Al cinema di Pisanova non ti fanno la foto se ti vesti di rosa per andare a vedere Barbie, l’ultimo film di Greta Gerwig (scritto insieme a Noah Baumbach), ma in molte altre parti del mondo sì. Questi sono gli effetti di Barbie sulla gente, oppure quelli di una grande costruzione di marketing per promuovere e assolvere un prodotto ambiguo come la bambola più popolare e normativa/normativizzante in assoluto. Un po’ come le quote rosa o le donne elette alle più alte cariche del governo: andrebbe bene se servisse a cambiare il sistema patriarcale, ma poi? Il giorno dopo che cosa accadrebbe? Ecco forse un motivo per andare a vedere Barbie: perché il film finisce dove dovrebbe iniziare.

Le prime scene sono una parodia grottesca di 2001: Odissea nello spazio: anziché le scimmie, ci sono delle bambine che giocano con bambole di pezza

“Poi compriamo la Barbie n. 46, vero, mamma?” dice intanto una bimba con un vestitino da mare, di cotone, naturalmente magenta (ha anche una treccina finta dello stesso colore). Solo dopo aver guardato la reazione della madre capisco che non si tratta di un numero a caso.
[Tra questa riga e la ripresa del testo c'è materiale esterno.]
/-- R420: the bytes of a watched granule that a write of `n` bytes at `pa` for a tenant writes and a watchpoint watches. -/
def watchBytes (w : WatchPt) (k : WKind) (tenant pa n : Nat) : Nat :=
  if w.kinds.getLsbD (k.code - 1) && decide (w.tenant = tenant) then
    (List.range 16).foldl (fun acc b =>
      if w.bmask.getLsbD b && decide (pa ≤ w.pa + b) && decide (w.pa + b < pa + n) then acc + 2 ^ b else acc) 0
  else 0

/-- The watchpoints that a write matches, with the bytes of each; supervisor accesses match none. DEDUCED, log 38. -/
def State.watchHits (s : State) (ag : Agent) (k : WKind) (pa n : Nat) : List (Nat × Nat) :=
  if ag.super then []
  else (s.watch.map (fun (i, w) => (i, watchBytes w k ag.tenant pa n))).filter (fun p => p.2 ≠ 0)

/-- R421: a match recorded in WATCHn. -/
def watchWord (old : BitVec 64) (k : WKind) (die source : Nat) (qsn : BitVec 16) (bytes : Nat) : BitVec 64 :=
  let count := ((old.extractLsb' 56 8).toNat + 1) % 256
  BitVec.ofNat 64
    (count * 2 ^ 56 + k.code * 2 ^ 52 + die * 2 ^ 48 + source * 2 ^ 32 + qsn.toNat * 2 ^ 16 + bytes)

/-- Every match of a write updates its WATCHn (R421). DEDUCED, log 38. -/
def State.recordWatch (s : State) (k : WKind) (die source : Nat) (qsn : BitVec 16) (hits : List (Nat × Nat)) : State :=
  hits.foldl (fun s (i, bytes) =>
    { s with watchReg := smSet 0 s.watchReg i (watchWord (smGet 0 s.watchReg i) k die source qsn bytes) }) s

/-- The granule that a watchpoint watches. -/
def State.watchPa (s : State) (i : Nat) : Nat := ((smFind s.watch i).map (·.pa)).getD 0

/-- The lowest watched byte written, over all the matching watchpoints. -/
def State.watchLow (s : State) (hits : List (Nat × Nat)) : Nat :=
  hits.foldl (fun acc (i, bytes) =>
    (List.range 16).foldl (fun acc b => if bytes / 2 ^ b % 2 = 1 ∧ s.watchPa i + b < acc then s.watchPa i + b else acc) acc) (2 ^ 64)

/-- The trap of a precise match (R422) of a write at `va`, `pa`. -/
def watchTrap (s : State) (hits : List (Nat × Nat)) (va : Word) (pa elem : Nat) : TrapInfo :=
  let mask := hits.foldl (fun acc p => acc + 2 ^ p.1) 0
  let first := hits.headD (0, 0)
  let low := s.watchLow hits
  { code := 0x10
    i0 := BitVec.ofNat 64 low
    i1 := BitVec.ofNat 64 (mask + 1 * 16 + first.2 * 256)
    i2 := BitVec.ofNat 64 elem
    i3 := va + BitVec.ofNat 64 (low - pa) }

/-! ### Precise faults -/

/-- The trap of a precise fault (02 R64, R68): the cause by the access kind, and STORE_DENIED_REMOTE for a denied store or
atomic. TINFO3 of a denial names the die for a write, and 8 for every check made at CD of the host window (13 R413). -/
def faultTrap (va : Word) (k : Acc) (elem : Nat) (e : AccErr) : TrapInfo :=
  let base := match k with | .fetch => 5 | .load => 6 | .store | .atomic => 7
  match e with
  | .xlat reason level =>
    { code := base, i0 := va, i1 := BitVec.ofNat 64 (reason + k.code * 256 + level * 4096), i2 := BitVec.ofNat 64 elem }
  | .denied die =>
    { code := if k.isWrite then 8 else base
      i0 := va, i1 := BitVec.ofNat 64 (0x0B + k.code * 256), i2 := BitVec.ofNat 64 elem
      i3 := if k.isWrite || die == 8 then BitVec.ofNat 64 die else 0 }
  | .paused _ => { code := base, i0 := va, i2 := BitVec.ofNat 64 elem }

/-- MISALIGN (R75, 04 R164). -/
def misalign (va : Word) (elem : Nat) : TrapInfo := { code := 4, i0 := va, i2 := BitVec.ofNat 64 elem }

/-- ILLEGAL with a reason, for the word (R97, R98). -/
def illegal (word : BitVec 32) (reason : Nat) : TrapInfo :=
  { code := 1, i0 := word.setWidth 64, i1 := BitVec.ofNat 64 reason }

end Sys2Proof.Machine
end

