/-- An element packed under a scale code: Round, then Sat (R185). DEDUCED, log 25. -/
def mxPackElem (fmt : Nat) (m : Rm) (r code : Nat) (x : FVal) : Nat × Flags × Bool :=
  match x with
  | .fin n mant ex =>
    let a : Approx := ⟨n, mant, ex + 127 - (code : Int), false⟩
    if fmt = 17 then
      let (v, fl) := roundTo .e2m1 m r a
      (v, fl, false)
    else
      let w := mxWidth fmt
      let hi : Int := (2 ^ (w - 1) : Nat) - 1
      let lo : Int := -(2 ^ (w - 1) : Nat)
      let (t, inx) := roundIntIn lo hi m r { a with exp := a.exp + mxFrac fmt }
      let fl := if inx then flagNX else 0
      if t > hi then (ofInt w hi, fl ||| flagNX, true)
      else if t < lo then (ofInt w lo, fl ||| flagNX, true)
      else (ofInt w t, fl, false)
  | _ => (0, 0, false)

/-- The scale code of a block (R185): of the largest magnitude among its finite elements. -/
def mxScaleCode (fmt : Nat) (xs : List FVal) : Nat :=
  let lead (x : FVal) : Option Int := match x with
    | .fin _ m ex => if m = 0 then none else some (ex + bitLen m - 1)
    | _ => none
  match (xs.filterMap lead).foldl (fun (acc : Option Int) v => some (match acc with | none => v | some a => max a v)) none with
  | none => 127
  | some l => (max 0 (min 254 (l - mxEmax fmt + 127))).toNat

/-- Reads the active elements of a block's range for the die that holds the block, with the signalling-NaN checks. -/
def readElems (c : VCtx) (g d : Grp) (b : Nat) (ff : FFmt) : List Nat → M (List (Nat × FVal))
  | [] => return []
  | e :: es => do
    c.carry (c.place g e) (c.blockPlace d b)
    let a ← c.get g e
    snanCheck c ff 1 a e
    let r ← readElems c g d b ff es
    return (e, fdecode ff a) :: r

/-- The lane that holds the first byte of element `i` of a block (R175). -/
def mxLane (c : VCtx) (g : Grp) (b i : Nat) : Nat :=
  match c.blockPlace g b with
  | some p => 64 * p.die + (c.dieLanes p.die).getD (p.rank + (8 + mxWidth g.fmt * i) / 8 / 4) 0
  | none => 0

/-- Packs the elements of one block; answers the packed elements, their flags and saturations. DEDUCED, log 25. -/
def packElems (c : VCtx) (d : Grp) (b code : Nat) : List (Nat × FVal) → M (Nat × List (Nat × Flags × Bool))
  | [] => return (0, [])
  | (e, x) :: es => do
    let i := e % 32
    let r ← stepLfsr c (mxLane c d b i)
    let (q, fl, sat) := mxPackElem d.fmt c.rm r code x
    let (acc, rs) ← packElems c d b code es
    return (acc + q * 2 ^ (8 + mxWidth d.fmt * i), (e, fl, sat) :: rs)

/-- VMXPACK (R185). DEDUCED, log 25. -/
def runVmxpack (en : Entry) (dst : Nat) (f : VF) : M Unit := do
  let c ← vctxM en f
  match fmtFp c.fmt with
  | none => c.ill 4
  | some ff =>
    if !fmtIsMx dst then c.ill 4
    let (gs, L) ← c.groups [⟨f.vd, dst, true⟩, ⟨f.va, c.fmt, false⟩] .strict
    let d := grp gs 0
    let n := Nat.min c.vl L
    let nb := (n + 31) / 32
    if c.vl ≠ 0 then
      let p0 ← startIndex en
      beginAt en (p0 / 32 * 32)
      forRange (p0 / 32) (nb - p0 / 32) (fun b => do
        let idx := (List.range 32).map (fun i => 32 * b + i)
        let els ← readElems c (grp gs 1) d b ff (idx.filter (fun e => decide (e < n) && c.active e))
        let bad := els.find? (fun p => match p.2 with | .fin .. => false | _ => true)
        let code := match bad with
          | some _ => 0xFF
          | none => mxScaleCode dst (els.map (·.2))
        let (packed, rs) ← packElems c d b code els
        c.putBlock d b (match bad with | some _ => 0xFF | none => packed + code)
        for e in idx.filter (fun e => decide (e < n)) do
          match bad with
          | some q =>
            -- the lowest NaN or infinity (R185), and with X = 1 each signalling NaN (R177)
            let marked := e == q.1 || els.any (fun p => p.1 == e && p.2.isSnan)
            if marked then record en flagNV e
            setExc c e marked
          | none =>
            match rs.find? (fun r => r.1 = e) with
            | some (_, fl, sat) =>
              record en fl e
              if sat then addSat 1
              setExc c e (excBit fl || sat)
            | none => setExc c e false
        reach (32 * (b + 1)))
      if c.tp then forRange nb (L / 32 - nb) (fun b => c.putBlock d b 0)
    vstart0

/-- VMXUNPACK (R186). -/
def runVmxunpack (en : Entry) (src : Nat) (f : VF) : M Unit := do
  let c ← vctxM en f
  match fmtFp c.fmt with
  | none => c.ill 4
  | some ff =>
    if !fmtIsMx src then c.ill 4
    let (gs, L) ← c.groups [⟨f.vd, c.fmt, true⟩, ⟨f.va, src, false⟩] .elem
    elemLoop c (grp gs 0) L (fun e => do
      c.carry (c.blockPlace (grp gs 1) (e / 32)) (c.place (grp gs 0) e)
      let (code, m) ← c.getMx (grp gs 1) (e / 32) (e % 32) e
      let r ← laneStep c (grp gs 0) e
      let (v, fl) := fcvtV ff c.rm r (mxValue src code m)
      return { val := v, fl := fl })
Le prime scene sono una parodia grottesca di 2001: Odissea nello spazio: anziché le scimmie, ci sono delle bambine che giocano con bambole di pezza. Sono sciatte, e il mondo nel quale abitano è primitivo, polveroso, così cheap. Il mutamento del loro destino non ruota attorno a un monolite nero come nel film del 1968 di Stanley Kubrick, ma all’arrivo improvviso di un gigantesco idolo in costume da bagno: gambe chilometriche e occhiolino pronto all’uso, è così che inizia l’era Barbie.